I’m late to the game with this post from satirist Andy Borowitz, “Hillary Considers Dropping 2016 Bid After Reading One-Star Reviews on Amazon, but it made me laugh aloud. “Secretary Clinton said that she was “shattered” to discover that dozens of people had apparently purchased her book on its first day of publication, read all six hundred and fifty-six pages in one sitting, and judged the finished product so unsatisfactory that it only merited one star on Amazon.”

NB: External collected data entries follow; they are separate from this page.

-- ==== Sys2Proof/Laws/State.lean ====
section
/-! SUPPORT. The laws of the state's updates: what each leaves alone, and what is read after it. -/

namespace Sys2Proof.Machine

variable (s : State)

-- State.setGang

@[simp] theorem setGang_agenda (k : Nat) (x : Gang) : (s.setGang k x).agenda = s.agenda := rfl
@[simp] theorem setGang_cycle (k : Nat) (x : Gang) : (s.setGang k x).cycle = s.cycle := rfl
@[simp] theorem setGang_uid (k : Nat) (x : Gang) : (s.setGang k x).uid = s.uid := rfl
@[simp] theorem setGang_cur (k : Nat) (x : Gang) : (s.setGang k x).cur = s.cur := rfl
@[simp] theorem setGang_mem (k : Nat) (x : Gang) : (s.setGang k x).mem = s.mem := rfl
@[simp] theorem setGang_tlb (k : Nat) (x : Gang) : (s.setGang k x).tlb = s.tlb := rfl
@[simp] theorem setGang_walks (k : Nat) (x : Gang) : (s.setGang k x).walks = s.walks := rfl
@[simp] theorem setGang_core (k : Nat) (x : Gang) : (s.setGang k x).core = s.core := rfl
@[simp] theorem setGang_blocks (k : Nat) (x : Gang) : (s.setGang k x).blocks = s.blocks := rfl
@[simp] theorem setGang_ctxs (k : Nat) (x : Gang) : (s.setGang k x).ctxs = s.ctxs := rfl
@[simp] theorem setGang_launches (k : Nat) (x : Gang) : (s.setGang k x).launches = s.launches := rfl
@[simp] theorem setGang_reqs (k : Nat) (x : Gang) : (s.setGang k x).reqs = s.reqs := rfl
@[simp] theorem setGang_longs (k : Nat) (x : Gang) : (s.setGang k x).longs = s.longs := rfl
@[simp] theorem setGang_cmds (k : Nat) (x : Gang) : (s.setGang k x).cmds = s.cmds := rfl
@[simp] theorem setGang_rreqs (k : Nat) (x : Gang) : (s.setGang k x).rreqs = s.rreqs := rfl
@[simp] theorem setGang_deliveries (k : Nat) (x : Gang) : (s.setGang k x).deliveries = s.deliveries := rfl
@[simp] theorem setGang_queues (k : Nat) (x : Gang) : (s.setGang k x).queues = s.queues := rfl
@[simp] theorem setGang_rings (k : Nat) (x : Gang) : (s.setGang k x).rings = s.rings := rfl
@[simp] theorem setGang_vfs (k : Nat) (x : Gang) : (s.setGang k x).vfs = s.vfs := rfl
@[simp] theorem setGang_parts (k : Nat) (x : Gang) : (s.setGang k x).parts = s.parts := rfl
@[simp] theorem setGang_waits (k : Nat) (x : Gang) : (s.setGang k x).waits = s.waits := rfl
@[simp] theorem setGang_aged (k : Nat) (x : Gang) : (s.setGang k x).aged = s.aged := rfl
@[simp] theorem setGang_pf (k : Nat) (x : Gang) : (s.setGang k x).pf = s.pf := rfl
@[simp] theorem setGang_fab (k : Nat) (x : Gang) : (s.setGang k x).fab = s.fab := rfl
@[simp] theorem setGang_energy (k : Nat) (x : Gang) : (s.setGang k x).energy = s.energy := rfl
@[simp] theorem setGang_areas (k : Nat) (x : Gang) : (s.setGang k x).areas = s.areas := rfl
@[simp] theorem setGang_engOps (k : Nat) (x : Gang) : (s.setGang k x).engOps = s.engOps := rfl
@[simp] theorem setGang_ahead (k : Nat) (x : Gang) : (s.setGang k x).ahead = s.ahead := rfl
@[simp] theorem setGang_imports (k : Nat) (x : Gang) : (s.setGang k x).imports = s.imports := rfl
@[simp] theorem setGang_mmioOut (k : Nat) (x : Gang) : (s.setGang k x).mmioOut = s.mmioOut := rfl
@[simp] theorem setGang_leftAt (k : Nat) (x : Gang) : (s.setGang k x).leftAt = s.leftAt := rfl

-- State.setBlock

@[simp] theorem setBlock_agenda (k : Nat) (x : Block) : (s.setBlock k x).agenda = s.agenda := rfl
@[simp] theorem setBlock_cycle (k : Nat) (x : Block) : (s.setBlock k x).cycle = s.cycle := rfl
@[simp] theorem setBlock_uid (k : Nat) (x : Block) : (s.setBlock k x).uid = s.uid := rfl
@[simp] theorem setBlock_cur (k : Nat) (x : Block) : (s.setBlock k x).cur = s.cur := rfl
@[simp] theorem setBlock_mem (k : Nat) (x : Block) : (s.setBlock k x).mem = s.mem := rfl
@[simp] theorem setBlock_tlb (k : Nat) (x : Block) : (s.setBlock k x).tlb = s.tlb := rfl
@[simp] theorem setBlock_walks (k : Nat) (x : Block) : (s.setBlock k x).walks = s.walks := rfl
@[simp] theorem setBlock_core (k : Nat) (x : Block) : (s.setBlock k x).core = s.core := rfl
@[simp] theorem setBlock_gangs (k : Nat) (x : Block) : (s.setBlock k x).gangs = s.gangs := rfl
@[simp] theorem setBlock_ctxs (k : Nat) (x : Block) : (s.setBlock k x).ctxs = s.ctxs := rfl
@[simp] theorem setBlock_launches (k : Nat) (x : Block) : (s.setBlock k x).launches = s.launches := rfl
@[simp] theorem setBlock_reqs (k : Nat) (x : Block) : (s.setBlock k x).reqs = s.reqs := rfl
@[simp] theorem setBlock_longs (k : Nat) (x : Block) : (s.setBlock k x).longs = s.longs := rfl
@[simp] theorem setBlock_cmds (k : Nat) (x : Block) : (s.setBlock k x).cmds = s.cmds := rfl
@[simp] theorem setBlock_rreqs (k : Nat) (x : Block) : (s.setBlock k x).rreqs = s.rreqs := rfl
@[simp] theorem setBlock_deliveries (k : Nat) (x : Block) : (s.setBlock k x).deliveries = s.deliveries := rfl
@[simp] theorem setBlock_queues (k : Nat) (x : Block) : (s.setBlock k x).queues = s.queues := rfl
@[simp] theorem setBlock_rings (k : Nat) (x : Block) : (s.setBlock k x).rings = s.rings := rfl
@[simp] theorem setBlock_vfs (k : Nat) (x : Block) : (s.setBlock k x).vfs = s.vfs := rfl
@[simp] theorem setBlock_parts (k : Nat) (x : Block) : (s.setBlock k x).parts = s.parts := rfl
@[simp] theorem setBlock_waits (k : Nat) (x : Block) : (s.setBlock k x).waits = s.waits := rfl
@[simp] theorem setBlock_aged (k : Nat) (x : Block) : (s.setBlock k x).aged = s.aged := rfl
@[simp] theorem setBlock_pf (k : Nat) (x : Block) : (s.setBlock k x).pf = s.pf := rfl
@[simp] theorem setBlock_fab (k : Nat) (x : Block) : (s.setBlock k x).fab = s.fab := rfl
@[simp] theorem setBlock_energy (k : Nat) (x : Block) : (s.setBlock k x).energy = s.energy := rfl
@[simp] theorem setBlock_areas (k : Nat) (x : Block) : (s.setBlock k x).areas = s.areas := rfl
@[simp] theorem setBlock_engOps (k : Nat) (x : Block) : (s.setBlock k x).engOps = s.engOps := rfl
@[simp] theorem setBlock_ahead (k : Nat) (x : Block) : (s.setBlock k x).ahead = s.ahead := rfl
@[simp] theorem setBlock_imports (k : Nat) (x : Block) : (s.setBlock k x).imports = s.imports := rfl
@[simp] theorem setBlock_mmioOut (k : Nat) (x : Block) : (s.setBlock k x).mmioOut = s.mmioOut := rfl
@[simp] theorem setBlock_leftAt (k : Nat) (x : Block) : (s.setBlock k x).leftAt = s.leftAt := rfl

-- State.setCtx

@[simp] theorem setCtx_agenda (k : Nat) (x : Context) : (s.setCtx k x).agenda = s.agenda := rfl
@[simp] theorem setCtx_cycle (k : Nat) (x : Context) : (s.setCtx k x).cycle = s.cycle := rfl
@[simp] theorem setCtx_uid (k : Nat) (x : Context) : (s.setCtx k x).uid = s.uid := rfl
@[simp] theorem setCtx_cur (k : Nat) (x : Context) : (s.setCtx k x).cur = s.cur := rfl
@[simp] theorem setCtx_mem (k : Nat) (x : Context) : (s.setCtx k x).mem = s.mem := rfl
@[simp] theorem setCtx_tlb (k : Nat) (x : Context) : (s.setCtx k x).tlb = s.tlb := rfl
@[simp] theorem setCtx_walks (k : Nat) (x : Context) : (s.setCtx k x).walks = s.walks := rfl
@[simp] theorem setCtx_core (k : Nat) (x : Context) : (s.setCtx k x).core = s.core := rfl
@[simp] theorem setCtx_gangs (k : Nat) (x : Context) : (s.setCtx k x).gangs = s.gangs := rfl
@[simp] theorem setCtx_blocks (k : Nat) (x : Context) : (s.setCtx k x).blocks = s.blocks := rfl
@[simp] theorem setCtx_launches (k : Nat) (x : Context) : (s.setCtx k x).launches = s.launches := rfl
@[simp] theorem setCtx_reqs (k : Nat) (x : Context) : (s.setCtx k x).reqs = s.reqs := rfl
@[simp] theorem setCtx_longs (k : Nat) (x : Context) : (s.setCtx k x).longs = s.longs := rfl
@[simp] theorem setCtx_cmds (k : Nat) (x : Context) : (s.setCtx k x).cmds = s.cmds := rfl
@[simp] theorem setCtx_rreqs (k : Nat) (x : Context) : (s.setCtx k x).rreqs = s.rreqs := rfl
@[simp] theorem setCtx_deliveries (k : Nat) (x : Context) : (s.setCtx k x).deliveries = s.deliveries := rfl
@[simp] theorem setCtx_queues (k : Nat) (x : Context) : (s.setCtx k x).queues = s.queues := rfl
@[simp] theorem setCtx_rings (k : Nat) (x : Context) : (s.setCtx k x).rings = s.rings := rfl
@[simp] theorem setCtx_vfs (k : Nat) (x : Context) : (s.setCtx k x).vfs = s.vfs := rfl
@[simp] theorem setCtx_parts (k : Nat) (x : Context) : (s.setCtx k x).parts = s.parts := rfl
@[simp] theorem setCtx_waits (k : Nat) (x : Context) : (s.setCtx k x).waits = s.waits := rfl
@[simp] theorem setCtx_aged (k : Nat) (x : Context) : (s.setCtx k x).aged = s.aged := rfl
@[simp] theorem setCtx_pf (k : Nat) (x : Context) : (s.setCtx k x).pf = s.pf := rfl
@[simp] theorem setCtx_fab (k : Nat) (x : Context) : (s.setCtx k x).fab = s.fab := rfl
@[simp] theorem setCtx_energy (k : Nat) (x : Context) : (s.setCtx k x).energy = s.energy := rfl
@[simp] theorem setCtx_areas (k : Nat) (x : Context) : (s.setCtx k x).areas = s.areas := rfl
@[simp] theorem setCtx_engOps (k : Nat) (x : Context) : (s.setCtx k x).engOps = s.engOps := rfl
@[simp] theorem setCtx_ahead (k : Nat) (x : Context) : (s.setCtx k x).ahead = s.ahead := rfl
@[simp] theorem setCtx_imports (k : Nat) (x : Context) : (s.setCtx k x).imports = s.imports := rfl
@[simp] theorem setCtx_mmioOut (k : Nat) (x : Context) : (s.setCtx k x).mmioOut = s.mmioOut := rfl
@[simp] theorem setCtx_leftAt (k : Nat) (x : Context) : (s.setCtx k x).leftAt = s.leftAt := rfl

-- State.setLaunch

@[simp] theorem setLaunch_agenda (k : Nat) (x : Launch) : (s.setLaunch k x).agenda = s.agenda := rfl
@[simp] theorem setLaunch_cycle (k : Nat) (x : Launch) : (s.setLaunch k x).cycle = s.cycle := rfl
@[simp] theorem setLaunch_uid (k : Nat) (x : Launch) : (s.setLaunch k x).uid = s.uid := rfl
@[simp] theorem setLaunch_cur (k : Nat) (x : Launch) : (s.setLaunch k x).cur = s.cur := rfl
@[simp] theorem setLaunch_mem (k : Nat) (x : Launch) : (s.setLaunch k x).mem = s.mem := rfl
@[simp] theorem setLaunch_tlb (k : Nat) (x : Launch) : (s.setLaunch k x).tlb = s.tlb := rfl
@[simp] theorem setLaunch_walks (k : Nat) (x : Launch) : (s.setLaunch k x).walks = s.walks := rfl
@[simp] theorem setLaunch_core (k : Nat) (x : Launch) : (s.setLaunch k x).core = s.core := rfl
@[simp] theorem setLaunch_gangs (k : Nat) (x : Launch) : (s.setLaunch k x).gangs = s.gangs := rfl
@[simp] theorem setLaunch_blocks (k : Nat) (x : Launch) : (s.setLaunch k x).blocks = s.blocks := rfl
@[simp] theorem setLaunch_ctxs (k : Nat) (x : Launch) : (s.setLaunch k x).ctxs = s.ctxs := rfl
@[simp] theorem setLaunch_reqs (k : Nat) (x : Launch) : (s.setLaunch k x).reqs = s.reqs := rfl
@[simp] theorem setLaunch_longs (k : Nat) (x : Launch) : (s.setLaunch k x).longs = s.longs := rfl
@[simp] theorem setLaunch_cmds (k : Nat) (x : Launch) : (s.setLaunch k x).cmds = s.cmds := rfl
@[simp] theorem setLaunch_rreqs (k : Nat) (x : Launch) : (s.setLaunch k x).rreqs = s.rreqs := rfl
@[simp] theorem setLaunch_deliveries (k : Nat) (x : Launch) : (s.setLaunch k x).deliveries = s.deliveries := rfl
@[simp] theorem setLaunch_queues (k : Nat) (x : Launch) : (s.setLaunch k x).queues = s.queues := rfl
@[simp] theorem setLaunch_rings (k : Nat) (x : Launch) : (s.setLaunch k x).rings = s.rings := rfl
@[simp] theorem setLaunch_vfs (k : Nat) (x : Launch) : (s.setLaunch k x).vfs = s.vfs := rfl
@[simp] theorem setLaunch_parts (k : Nat) (x : Launch) : (s.setLaunch k x).parts = s.parts := rfl
@[simp] theorem setLaunch_waits (k : Nat) (x : Launch) : (s.setLaunch k x).waits = s.waits := rfl
@[simp] theorem setLaunch_aged (k : Nat) (x : Launch) : (s.setLaunch k x).aged = s.aged := rfl
@[simp] theorem setLaunch_pf (k : Nat) (x : Launch) : (s.setLaunch k x).pf = s.pf := rfl
@[simp] theorem setLaunch_fab (k : Nat) (x : Launch) : (s.setLaunch k x).fab = s.fab := rfl
@[simp] theorem setLaunch_energy (k : Nat) (x : Launch) : (s.setLaunch k x).energy = s.energy := rfl
@[simp] theorem setLaunch_areas (k : Nat) (x : Launch) : (s.setLaunch k x).areas = s.areas := rfl
@[simp] theorem setLaunch_engOps (k : Nat) (x : Launch) : (s.setLaunch k x).engOps = s.engOps := rfl
@[simp] theorem setLaunch_ahead (k : Nat) (x : Launch) : (s.setLaunch k x).ahead = s.ahead := rfl
@[simp] theorem setLaunch_imports (k : Nat) (x : Launch) : (s.setLaunch k x).imports = s.imports := rfl
@[simp] theorem setLaunch_mmioOut (k : Nat) (x : Launch) : (s.setLaunch k x).mmioOut = s.mmioOut := rfl
@[simp] theorem setLaunch_leftAt (k : Nat) (x : Launch) : (s.setLaunch k x).leftAt = s.leftAt := rfl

Clinton, of all people, must be thick-skinned by now (she’s been a cherished target for decades) but authors of all sorts, successful, struggling, aspiring, award-winning, do take those one star reviews to heart–even when it’s pretty clear that the review has little bearing on the work at hand.  Or is part of a “vast right wing conspiracy.” But, as we all know, an unjust attack is not as bad as a trenchant criticism that fillets a work on reasonable grounds.  Those are worse, and writing demands a baseline conviction that what you’ve produced is worth sharing.  Bad reviews and rejections can shake that conviction, but writers know (or must remind themselves) they need to soldier on.

So, what’s your best advice on dealing with a bad review? Would a lascerating review prompt you to give up your run for the nation’s highest office (or similar dream?)

6 Responses to Single Star Blues

  1. I actually wrote about this on a crime fiction site called Do Some Damage this week, (I appoint my husband as troll buster to filter my reviews), but with that said, I also heard something very interesting from one of the top publicists in book publishing. She told a story about how a blogger had given one of her authors a one-star review. The author thanked the reviewer for reading and said she hoped the reviewer would like her next book better. As it turned out, the reviewer loved the author’s next book and gave it five stars. But here’s the rub — the book that had received the one star sold like mad and the one that had received five stars? Not so much.
    That’s a good example for authors to keep in mind when they receive a one star review. After all, my goal as a writer is to be the best writer I can be and to get my books into as many hands as possible.

  2. Cyn says:

    As no stranger to bad reviews, my first step is ignoring them. When that fails, which it usually does in a moment of weakness, I google my favorite books and read the one-star reviews of them. All books, even the classics, have their haters. Authors can’t escape or control bad reviews; the only thing you can control is the quality of the next book you write, so get on that instead.

  3. Katie Newingham says:

    I hope Hillary doesn’t give up. No one can attentively read and process 600+ pages in a day. She has overcome so much in life and is prepared for this hard role – though she will face more scrutiny.

    Having never had an official bad review, yet, I can’t speak to this issue, but I don’t write reviews: good or bad. I mean I tweet the good stuff. My opinion is only one and I wouldn’t want my thoughts to negatively affect someone’s work. That said, don’t give up! <~ note to self.

  4. Depends on the review… there are some that are easy for me to discount because a)some reviewers just don’t like anything, b)the reviewer was predisposed to dislike the book for whatever reason or even c)the reviewer is confusing my book with one of the other half-dozen ones she or he read in one sitting, in one night. That’s happened. Twice.

    (I also got this once: “stupid wrting and lazy didnt like AT ALLL!!”)

    On the other hand, if I get consistent reviews that point out a particular flaw (or several of them), then that’s something to think about. At this point I’m pretty aware of what people liked about my debut and what they didn’t like, and I’m taking all of that into account as I write my next one…

  5. D. C. DaCosta says:

    Pfft. As long as the reviewer paid for the book, you’ve got your money and all is well.

  6. John Adams says:

    Please, don’t anybody tell her about GoodReads.